Gun Control & RKBA
Related: About this forumWhy did gangs rarely use guns before the Gun Control Act?
Of course, my question is "why didn't they use them until then?" It couldn't be about access. until the Gun Conrol Act,all they needed was a Sears catalog and a money order. If they were in New York, they just needed a PO box in CT, or one of the many "undocumented pharmacies" to do it for them. Where I grew up, guns were, and are, in about 55-70 percent of the households. Yet when the cops had their "scare straight board" they would bring to health class in the 1970s they not only brought examples of various drugs and paraphernalia, but also confiscated weapons. Other than a rifle and shotgun that got the hacksaw treatment, the were knives and improvised medieval melee weapons. Which begs the question, why make a mace when you can rip off Mom's .38?
Was it because they wanted guns, but could not afford them?
Was it because guns were for "wusses", kind of like the criminal element in the UK even before UK had any gun control laws? (Starboard Tack referred to this as "the rules"
Was it because guns were associated with cops, outdoors people, and the "squares" in rifle club, while the King Bad Ass in the movies had switchblades and homemade zip guns?
http://www.ojjdp.gov/jjbulletin/9808/youth.html
http://newyorkcitygangs.com/
http://www.nytimes.com/1999/02/15/nyregion/with-brass-knuckled-tales-50-s-street-gang-looks-back.html
http://www.sagepub.com/upm-data/43455_1.pdf
http://researchmatters.asu.edu/stories/professor-unearths-1950s-research-gangs-2052
exboyfil
(17,863 posts)They are lower now than they were in 1965 (before the large ramp up). Even violent crime is competitive with the 1960s. Look at crime statistics on this site.

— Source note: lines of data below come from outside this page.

/-- R11, R207: the order of the checks of one step of a running core. A `pc` past 4094 is the fetch's fault whatever memory
holds, then comes the decoding, then the instruction. What each fault records is R53 and R200; the recorded values, and that
nothing but the latch changes (R208), are the spec's decision D11 (log entry 10). -/
def Obligations.StepChecksInOrder : Prop :=
  ∀ s : State, s.halted = false →
    (s.pc.toNat > 4094 → ∃ t, cpuStep s = .next t ∧ t.fault = .outOfBoundsAccess ∧
      t.faultInfo.toNat = max s.pc.toNat 4096 ∧ KeptBut [.fault, .faultInfo] s t) ∧
    (∀ ir e, fetch s = .ok ir → decode ir = .error e → ∃ t, cpuStep s = .next t ∧ t.fault = .decodeError ∧
      t.faultInfo = ir ∧ KeptBut [.fault, .faultInfo] s t) ∧
    (∀ ir i, fetch s = .ok ir → decode ir = .ok i → cpuStep s = exec i s)

/-- R201 (that nothing else changes is R208, the spec's decision D11, log entry 10): a fetched word that is no instruction
raises `DecodeError` and is recorded; so does the word `0x0000` of memory that nothing has written, at 0x200 after reset for
one. -/
def Obligations.IllegalWordRaisesDecodeError : Prop :=
  (∀ (s : State) (ir : Word) (e : Illegal), s.halted = false → fetch s = .ok ir → decode ir = .error e →
    ∃ t, cpuStep s = .next t ∧ t.fault = .decodeError ∧ t.faultInfo = ir ∧ KeptBut [.fault, .faultInfo] s t) ∧
  (∀ s : State, s.halted = false → fetch s = .ok 0x0000 →
    ∃ t, cpuStep s = .next t ∧ t.fault = .decodeError ∧ t.faultInfo.toNat = 0) ∧
  ∃ t, step State.reset = .next t ∧ t.fault = .decodeError ∧ t.faultInfo.toNat = 0

/-- R63 (checked whole before any write: the spec's decision D10): each of the four memory instructions whose range passes
4095 raises `OutOfBoundsAccess` of `max(I, 4096)` and writes nothing at all. -/
def Obligations.MemoryInstructionsFaultWhole : Prop :=
  ∀ (s : State) (i : Instr), 0 < dataBytes i → s.i.toNat + dataBytes i - 1 > 4095 →
    TakesFault i s .outOfBoundsAccess (max s.i.toNat 4096)

/-- R200, R208 (codes and precision: the spec's decision D11): a step of a running core that ends in a fault wrote the latch
and nothing else, and each fault comes from the instructions and conditions of the table and from no others. -/
def Obligations.FaultsAreTheListedOnes : Prop :=
  ∀ s t : State, s.halted = false → cpuStep s = .next t → t.fault ≠ .noFault →
    KeptBut [.fault, .faultInfo] s t ∧
    (t.fault = .decodeError → t.faultPort.toNat = 1 ∧ fetch s = .ok t.faultInfo ∧ ∃ e, decode t.faultInfo = .error e) ∧
    (t.fault = .stackOverflow → t.faultPort.toNat = 2 ∧ t.faultInfo = s.pc ∧ s.sp.val = 16 ∧
      ∃ ir nnn, fetch s = .ok ir ∧ decode ir = .ok (.callNNN nnn)) ∧
    (t.fault = .outOfBoundsAccess → t.faultPort.toNat = 3 ∧
      ((s.pc.toNat > 4094 ∧ t.faultInfo.toNat = max s.pc.toNat 4096) ∨
      ∃ ir i, fetch s = .ok ir ∧ decode ir = .ok i ∧ 0 < dataBytes i ∧ s.i.toNat + dataBytes i - 1 > 4095 ∧
        t.faultInfo.toNat = max s.i.toNat 4096)) ∧
    (t.fault = .stackUnderflow → t.faultPort.toNat = 4 ∧ t.faultInfo = s.pc ∧ s.sp.val = 0 ∧
      ∃ ir, fetch s = .ok ir ∧ decode ir = .ok .ret) ∧
    (t.fault = .keyIndexError → t.faultPort.toNat = 5 ∧ ∃ ir x, fetch s = .ok ir ∧
      (decode ir = .ok (.skpVx x) ∨ decode ir = .ok (.sknpVx x)) ∧ (s.getV x).toNat > 15 ∧ t.faultInfo.toNat = (s.getV x).toNat)

/-- R210 (the gating is the spec's decision D22): on a halted core Step, Tick, KeyEvent and Snapshot change nothing, no tone
sounds, and a snapshot still gives the framebuffer. -/
def Obligations.HaltedCoreIsFrozen : Prop :=
  ∀ s : State, (s.fault ≠ .noFault ∨ s.stopped = true) →
    perform .step s = .next s ∧ perform .tick s = .next s ∧ (∀ k b, perform (.keyEvent k b) s = .next s) ∧
    perform .snapshot s = .next s ∧ s.tone = false ∧ s.tickTone = none ∧ s.snapshot = s.fb

/-- R209, R219: only Reset leaves the halted state; after any other action the fault and what it recorded stand. -/
def Obligations.OnlyResetLeavesHalt : Prop :=
  ∀ s t : State, s.halted = true → step s = .next t → (∀ image rest, s.sched ≠ .restart image :: rest) →
    t.halted = true ∧ t.fault = s.fault ∧ t.faultInfo = s.faultInfo

/-- No step of this machine stops: every one of the five agents' actions, and every instruction in every state, is answered by
a next state, faults included (R208; that a fault is taken in a next state is log entry 2). -/
def Obligations.EveryStepIsAnsweredByANextState : Prop :=
  (∀ s : State, ∃ t, step s = .next t) ∧ ∀ (i : Instr) (s : State), ∃ t, exec i s = .next t

/-- The model's `withFetchWord` (log entry 7) places a word so that the next step runs it, and on a running core changes
nothing but the two bytes at `pc` and, where actions are scheduled, puts a CPU step first. -/
def Obligations.PlacedWordRunsNext : Prop :=
  ∀ (s : State) (w : Word) (i : Instr), s.Inv → decode w = .ok i →
    ∃ u, step (s.withFetchWord 16 w.toNat) = exec i u ∧ u.halted = false ∧ fetch u = .ok w ∧
      KeptBut [.mem, .pc, .fault, .faultInfo, .stopped] s u ∧ BytesKeptOutside u.pc.toNat 2 s u ∧
      (s.halted = false → s.pc.toNat ≤ 4094 → KeptBut [.mem] s u)

/-! ## Register and ALU instructions -/

/-- R101, R103 (existence and encoding: the spec's decision D4): the two loads write one register and nothing else. -/
def Obligations.LoadsWriteOneRegister : Prop :=
  (∀ (x : Reg) (nn : Byte) (s : State), ∃ t, exec (.ldVxNN x nn) s = .next t ∧ t.getV x = nn ∧
    RegsKeptBut [x] s t ∧ t.pc = s.pc + 2 ∧ KeptBut [.v, .pc] s t) ∧
  ∀ (x y : Reg) (s : State), ∃ t, exec (.ldVxVy x y) s = .next t ∧ t.getV x = s.getV y ∧
    RegsKeptBut [x] s t ∧ t.pc = s.pc + 2 ∧ KeptBut [.v, .pc] s t

/-- R102: ADD Vx,NN, its words, its sum modulo 256, and no flag. -/
def Obligations.AddImmediateWrapsWithoutFlag : Prop :=
  IsRow 0xF000 0x7000 (fun w => .addVxNN (Field.x w) (Field.nn w)) ∧
  ∀ (x : Reg) (nn : Byte) (s : State), ∃ t, exec (.addVxNN x nn) s = .next t ∧
    (t.getV x).toNat = ((s.getV x).toNat + nn.toNat) % 256 ∧ RegsKeptBut [x] s t ∧ t.pc = s.pc + 2 ∧
    KeptBut [.v, .pc] s t

/-- R104, R105, R106 (existence D4, `VF` unchanged D8: the spec's decisions): the bitwise operations, bit by bit, no flag. -/
def Obligations.BitwiseOperationsTouchNoFlag : Prop :=
  ∀ (x y : Reg) (s : State),
    (∃ t, exec (.orVxVy x y) s = .next t ∧
      (∀ k, k < 8 → (t.getV x).getLsbD k = ((s.getV x).getLsbD k || (s.getV y).getLsbD k)) ∧
      RegsKeptBut [x] s t ∧ t.pc = s.pc + 2 ∧ KeptBut [.v, .pc] s t) ∧
    (∃ t, exec (.andVxVy x y) s = .next t ∧
      (∀ k, k < 8 → (t.getV x).getLsbD k = ((s.getV x).getLsbD k && (s.getV y).getLsbD k)) ∧
      RegsKeptBut [x] s t ∧ t.pc = s.pc + 2 ∧ KeptBut [.v, .pc] s t) ∧
    ∃ t, exec (.xorVxVy x y) s = .next t ∧
      (∀ k, k < 8 → (t.getV x).getLsbD k = ((s.getV x).getLsbD k ^^ (s.getV y).getLsbD k)) ∧
      RegsKeptBut [x] s t ∧ t.pc = s.pc + 2 ∧ KeptBut [.v, .pc] s t

/-- R107 (flag written last: the spec's decision D6): the sum modulo 256, and `VF` 1 iff the sum exceeds 255, for every pair
of registers, those naming `VF` too. -/
def Obligations.AddRegistersSetsCarry : Prop :=
  ∀ (x y : Reg) (s : State), ∃ t, exec (.addVxVy x y) s = .next t ∧
    (x ≠ VF → (t.getV x).toNat = ((s.getV x).toNat + (s.getV y).toNat) % 256) ∧
    (t.getV VF).toNat = (if (s.getV x).toNat + (s.getV y).toNat > 255 then 1 else 0) ∧
    RegsKeptBut [x, VF] s t ∧ t.pc = s.pc + 2 ∧ KeptBut [.v, .pc] s t

/-- R108, R110 (flag written last: the spec's decision D6): both subtractions, `VF` 1 iff no borrow occurred. -/
def Obligations.SubtractionsSetNoBorrow : Prop :=
  ∀ (x y : Reg) (s : State),
    (∃ t, exec (.subVxVy x y) s = .next t ∧
      (x ≠ VF → ((t.getV x).toNat : Int) = ((s.getV x).toNat - (s.getV y).toNat : Int) % 256) ∧
      (t.getV VF).toNat = (if (s.getV x).toNat ≥ (s.getV y).toNat then 1 else 0) ∧
      RegsKeptBut [x, VF] s t ∧ t.pc = s.pc + 2 ∧ KeptBut [.v, .pc] s t) ∧
    ∃ t, exec (.subnVxVy x y) s = .next t ∧
      (x ≠ VF → ((t.getV x).toNat : Int) = ((s.getV y).toNat - (s.getV x).toNat : Int) % 256) ∧
      (t.getV VF).toNat = (if (s.getV y).toNat ≥ (s.getV x).toNat then 1 else 0) ∧
      RegsKeptBut [x, VF] s t ∧ t.pc = s.pc + 2 ∧ KeptBut [.v, .pc] s t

http://www.disastercenter.com/illinois/crime/3111.htm
gejohnston
(17,502 posts)While there were more murders per capita in 1965, a lower percentage of them involved firearms.
exboyfil
(17,863 posts)Oswald's .38 special was $30 ($234 inflation adjusted) and his rifle was $20 ($156 inflation adjusted). What kind of guns could you get for this price legally today? I think your point is valid - why so many fewer per capital homicides with guns than with other weapons. I think our guns are much more lethal today but correspondingly more expensive. A bolt action vs. semiautomatic is no comparison. Six shots versus 12 shots with ability to quickly reload as well. The violence rates are pretty close, but I suspect that medical science has kept the murder rate down quite a bit. Knives in general have not improved dramatically in lethality over the years. If anything ability to conceal them has gone down (how common is a switchblade today - back then even wanabees like my dad carried one).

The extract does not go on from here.